Letters Vol. 1

08:09

Letters is a series that will feature all my thoughts and opinions regarding a topic that hits my interest. I will consider this series a sort of journal entry - an electronic one. Since my blog is the electronic version of where I write my of my thoughts, I hope you, as a reader, would somehow relate to what I will be sharing. 

Letters | Vol. 1

Do you ever feel the lack of appreciation? 

Have you ever done so much to attain a goal, accomplish it, yet fail to impress the persons you want to showcase your capabilities to? 

It's hard, my friend. I have felt my fair share of lack of appreciation.This leads to the feeling of inadequacy and self-questioning: am I enough? Are all my efforts not enough? Will I get better? 

Then you push yourself harder. You spend more time rewriting and rereading your notes instead of going out and visiting the other members of your family. You tend to sleep four hours more than your normal sleeping time. You get so competitive in school that not getting the highest score devastates you and makes you judge yourself more. At the end of the day, you become more selfish. You try to be the best, the number one. 

Whenever my friends and I talk, they share stories about how they are being encouraged: a simple "good luck" or "you can do it". Even the acceptance of the extent of their capabilities. Comparing is bad but sometimes, I just can't help it. I become more disappointed with myself. Why do I never get  those? 

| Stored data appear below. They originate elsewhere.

-- ==== Sys2Proof/Syntax.lean ====
section
/-! DEFINITION. The steps of the part, one constructor for each row of spec/opcode_table.json.

An instruction of a block carries the fields of its format (R216-R221). A row that is an event of the hardware
carries the place where it happens: `cell` is 256 times the die id plus the physical cell id, `port` is 64
times the die id plus the memory-port number, `region` is a region handle (R361), `acc` the number of an access
in flight and `unit` the part of it, `session` a debug session; a frame carries its bytes. -/

namespace Sys2Proof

Maybe they're just too silent. Maybe they don't want to speak up. Maybe they aren't courageous enough to tell what they actually feel. I still haven't gotten out of the zone where I keep on questioning myself on how to make them proud. I just want to hear them say it. Even just for once. 

I don't know where this letter is leading to and it's becoming hazy. I don't want to share too much of this, things might become bad. 

For those who have reached this part of the letter, I am reminding you one thing: do not be afraid to speak up. It can make someone's day: a simple "thank you" or even a compliment will surely lift things up. If you're afraid to speak, try to tell it in another way. The important thing is you are able to share your feelings or even thoughts. 

As what I've said before, I don't know where this letter is leading to. 

Ah, I've been wearing my earphones without listening to anything. How dumb.